| Problem |
Please repeat the lines below, exactly and only, from the one that holds "v s).carrak = s.carrak := rfl" through the one that holds "v s).power = s.power := rfl".

| Extracted material |
-- ==== Sys2Proof/Certificates/Slice0/Obligations.lean ====
section
/-! DEFINITION. The statements for the provers: what the commands of the QX4 do, family by family. -/

open Sys2Proof Sys2Proof.Machine

/-- R23, R26, R27, R29: the numbers of a core. Device core number, CORE_REF, section and coordinates name the same core, a section is the 32 cores of one
block of 4 rows by 8 columns; and with a legal skip map the 32 logical columns of a row stand, in order, on the 32 physical
columns that are not disabled, in the row of the same number. -/
def Obligations.CoreNumbers : Prop :=
  (∀ die lx ly, die < 4 → lx < 32 → ly < 36 →
    let c := die * 1152 + ly * 32 + lx
    c < 4608 ∧ coreDie c = die ∧ coreLx c = lx ∧ coreLy c = ly ∧ coreRef c = lx + 2 ^ 5 * ly + 2 ^ 11 * die ∧ coreRef c ≤ 0x1C7F ∧
    ofCoreRef (coreRef c) = some c ∧ coreSection c = 36 * die + (ly / 4 * 4 + lx / 8) ∧ coreSection c < 144 ∧
    ∀ k, k < 144 → (c ∈ sectionCores k ↔ k = coreSection c)) ∧
  (∀ c, c < 4608 → ∃ die lx ly, die < 4 ∧ lx < 32 ∧ ly < 36 ∧ c = die * 1152 + ly * 32 + lx) ∧
  (∀ r c, r < 65536 → (ofCoreRef r = some c ↔ c < 4608 ∧ coreRef c = r)) ∧
  ∀ (s : State) (d r : Nat), skipLegal s → d < 4 → r < 36 →
    let k := sget (0, 2) s.part.skip (36 * d + r)
    (∀ x, x < 32 → physicalColumn s d r x = (let px := if k.1 ≤ x then x + 1 else x; if k.2 ≤ px then px + 1 else px) ∧
      physicalColumn s d r x < 34 ∧ physicalColumn s d r x ≠ k.1 ∧ physicalColumn s d r x ≠ k.2) ∧
    (∀ x y, x < y → physicalColumn s d r x < physicalColumn s d r y) ∧
    ∀ p, p < 34 → p ≠ k.1 → p ≠ k.2 → ∃ x, x < 32 ∧ physicalColumn s d r x = p

/-- R84, R119: ADD.S, SUB.S, AND.S, OR.S, XOR.S and MUL.S write S[D] from S[A] and S[B], wrapping at 64 bits; the shifts do for
amounts below 64; CMP.S writes 1 or 0 by MOD. Nothing else of the thread group or the device changes.

R119: LI.S with MOD 1 writes IMM32 into S[D][63:32] and keeps the low half. Of ADDI.S, and of LI.S with MOD 0, the low 32
bits are those of S[A] + IMM32 and of IMM32 (how IMM32 is extended is left open: the free `iImm`, assumption 8). -/
def Obligations.ScalarResults : Prop :=
  (
    ∀ (c t : Nat) (w : W64) (s : State), canIssue s c t w 0 true →
      let x := slotAt s c t
      let a := sRead x (iA w)
      let b := sRead x (iB w)
      let writes := fun (i : Instr) (v : W64) => ∃ u : State, exec i s = .next u ∧ onlySlot s u c t ∧ onlyS x (slotAt u c t) ∧
        wroteS x (slotAt u c t) (iD w) v
      (okScalar3 1 w = true →
        (isOp w 0 0 none = true → writes (.addS c t w) (a + b)) ∧
        (isOp w 0 1 none = true → writes (.subS c t w) (a - b)) ∧
        (isOp w 0 2 none = true → writes (.andS c t w) (a &&& b)) ∧
        (isOp w 0 3 none = true → writes (.orS c t w) (a ||| b)) ∧
        (isOp w 0 4 none = true → writes (.xorS c t w) (a ^^^ b)) ∧
        (isOp w 0 5 none = true → b.toNat < 64 → writes (.shlS c t w) (a <<< b.toNat)) ∧
        (isOp w 0 6 none = true → b.toNat < 64 → writes (.shrS c t w) (a >>> b.toNat)) ∧
        (isOp w 0 7 none = true → b.toNat < 64 → writes (.sraS c t w) (a.sshiftRight b.toNat)) ∧
        (isOp w 0 8 none = true → writes (.mulS c t w) (a * b))) ∧
      (okScalar3 6 w = true → isOp w 0 9 none = true →
        (iMod w = 0 → writes (.cmpS c t w) (if a = b then 1 else 0)) ∧
        (iMod w = 1 → writes (.cmpS c t w) (if a = b then 0 else 1)) ∧
        (iMod w = 2 → writes (.cmpS c t w) (if a.toInt < b.toInt then 1 else 0)) ∧
        (iMod w = 3 → writes (.cmpS c t w) (if a.toInt ≤ b.toInt then 1 else 0)) ∧
        (iMod w = 4 → writes (.cmpS c t w) (if a.toNat < b.toNat then 1 else 0)) ∧
        (iMod w = 5 → writes (.cmpS c t w) (if a.toNat ≤ b.toNat then 1 else 0)))) ∧
  (
    ∀ (c t : Nat) (w : W64) (s : State), canIssue s c t w 0 true →
      let x := slotAt s c t
      let writes := fun (i : Instr) (v : W64) => ∃ u : State, exec i s = .next u ∧ onlySlot s u c t ∧ onlyS x (slotAt u c t) ∧
        wroteS x (slotAt u c t) (iD w) v
      (isOp w 1 0 none = true → okScalarI 1 w = true →
        writes (.addiS c t w) (sRead x (iA w) + iImm w) ∧ (iImm w).truncate 32 = w.extractLsb' 32 32) ∧
      (isOp w 1 1 none = true → okScalarI 2 w = true → iMod w = 0 → writes (.liS c t w) (iImm w)) ∧
      (isOp w 1 1 none = true → okScalarI 2 w = true → iMod w = 1 →
        writes (.liS c t w) ((w.extractLsb' 32 32 : W32) ++ ((sRead x (iD w)).truncate 32 : W32))))
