-- ==== Sys2Proof/Laws/State.lean ====
section
/-! SUPPORT. What each named update of the state leaves as it was, field by field, and what reading back answers. -/
namespace Sys2Proof.Machine

/-! ### setNum -/

section
variable (idx sub v : Nat) (s : State)
@[simp] theorem setNum_pending : (setNum idx sub v s).pending = s.pending := rfl
@[simp] theorem setNum_cores : (setNum idx sub v s).cores = s.cores := rfl
@[simp] theorem setNum_lath : (setNum idx sub v s).lath = s.lath := rfl
@[simp] theorem setNum_ret : (setNum idx sub v s).ret = s.ret := rfl
@[simp] theorem setNum_scrim : (setNum idx sub v s).scrim = s.scrim := rfl
@[simp] theorem setNum_uc : (setNum idx sub v s).uc = s.uc := rfl
@[simp] theorem setNum_hbm : (setNum idx sub v s).hbm = s.hbm := rfl
@[simp] theorem setNum_helda : (setNum idx sub v s).helda = s.helda := rfl
@[simp] theorem setNum_carrak : (setNum idx sub v s).carrak = s.carrak := rfl
@[simp] theorem setNum_host : (setNum idx sub v s).host = s.host := rfl
@[simp] theorem setNum_work : (setNum idx sub v s).work = s.work := rfl
@[simp] theorem setNum_askar : (setNum idx sub v s).askar = s.askar := rfl
@[simp] theorem setNum_power : (setNum idx sub v s).power = s.power := rfl
@[simp] theorem setNum_errs : (setNum idx sub v s).errs = s.errs := rfl
@[simp] theorem setNum_part : (setNum idx sub v s).part = s.part := rfl
@[simp] theorem setNum_freeCtr : (setNum idx sub v s).freeCtr = s.freeCtr := rfl
@[simp] theorem setNum_dict_sessions : (setNum idx sub v s).dict.sessions = s.dict.sessions := rfl
@[simp] theorem setNum_dict_nextId : (setNum idx sub v s).dict.nextId = s.dict.nextId := rfl
@[simp] theorem setNum_dict_lockouts : (setNum idx sub v s).dict.lockouts = s.dict.lockouts := rfl
@[simp] theorem setNum_dict_clampSeq : (setNum idx sub v s).dict.clampSeq = s.dict.clampSeq := rfl
@[simp] theorem setNum_dict_clampTotal : (setNum idx sub v s).dict.clampTotal = s.dict.clampTotal := rfl
@[simp] theorem setNum_dict_clampRecs : (setNum idx sub v s).dict.clampRecs = s.dict.clampRecs := rfl
@[simp] theorem setNum_dict_mailboxes : (setNum idx sub v s).dict.mailboxes = s.dict.mailboxes := rfl
@[simp] theorem setNum_dict_waiting : (setNum idx sub v s).dict.waiting = s.dict.waiting := rfl
@[simp] theorem setNum_dict_i3c : (setNum idx sub v s).dict.i3c = s.dict.i3c := rfl
@[simp] theorem setNum_dict_out : (setNum idx sub v s).dict.out = s.dict.out := rfl
@[simp] theorem setNum_dict_ignLogged : (setNum idx sub v s).dict.ignLogged = s.dict.ignLogged := rfl
@[simp] theorem setNum_dict_orphans : (setNum idx sub v s).dict.orphans = s.dict.orphans := rfl
@[simp] theorem setNum_dict_busy : (setNum idx sub v s).dict.busy = s.dict.busy := rfl
@[simp] theorem setNum_dict_result : (setNum idx sub v s).dict.result = s.dict.result := rfl
end

/-! ### setCore -/

section
variable (c : Nat) (x : Core) (s : State)
@[simp] theorem setCore_pending : (setCore c x s).pending = s.pending := rfl
@[simp] theorem setCore_lath : (setCore c x s).lath = s.lath := rfl
@[simp] theorem setCore_ret : (setCore c x s).ret = s.ret := rfl
@[simp] theorem setCore_scrim : (setCore c x s).scrim = s.scrim := rfl
@[simp] theorem setCore_uc : (setCore c x s).uc = s.uc := rfl
@[simp] theorem setCore_hbm : (setCore c x s).hbm = s.hbm := rfl
@[simp] theorem setCore_helda : (setCore c x s).helda = s.helda := rfl
@[simp] theorem setCore_carrak : (setCore c x s).carrak = s.carrak := rfl
@[simp] theorem setCore_host : (setCore c x s).host = s.host := rfl
@[simp] theorem setCore_work : (setCore c x s).work = s.work := rfl
@[simp] theorem setCore_dict : (setCore c x s).dict = s.dict := rfl
@[simp] theorem setCore_askar : (setCore c x s).askar = s.askar := rfl
@[simp] theorem setCore_power : (setCore c x s).power = s.power := rfl
@[simp] theorem setCore_errs : (setCore c x s).errs = s.errs := rfl
@[simp] theorem setCore_part : (setCore c x s).part = s.part := rfl
@[simp] theorem setCore_freeCtr : (setCore c x s).freeCtr = s.freeCtr := rfl
end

| Solution to this exercise |
@[simp] theorem setNum_carrak : (setNum idx sub v s).carrak = s.carrak := rfl
@[simp] theorem setNum_host : (setNum idx sub v s).host = s.host := rfl
@[simp] theorem setNum_work : (setNum idx sub v s).work = s.work := rfl
@[simp] theorem setNum_askar : (setNum idx sub v s).askar = s.askar := rfl
@[simp] theorem setNum_power : (setNum idx sub v s).power = s.power := rfl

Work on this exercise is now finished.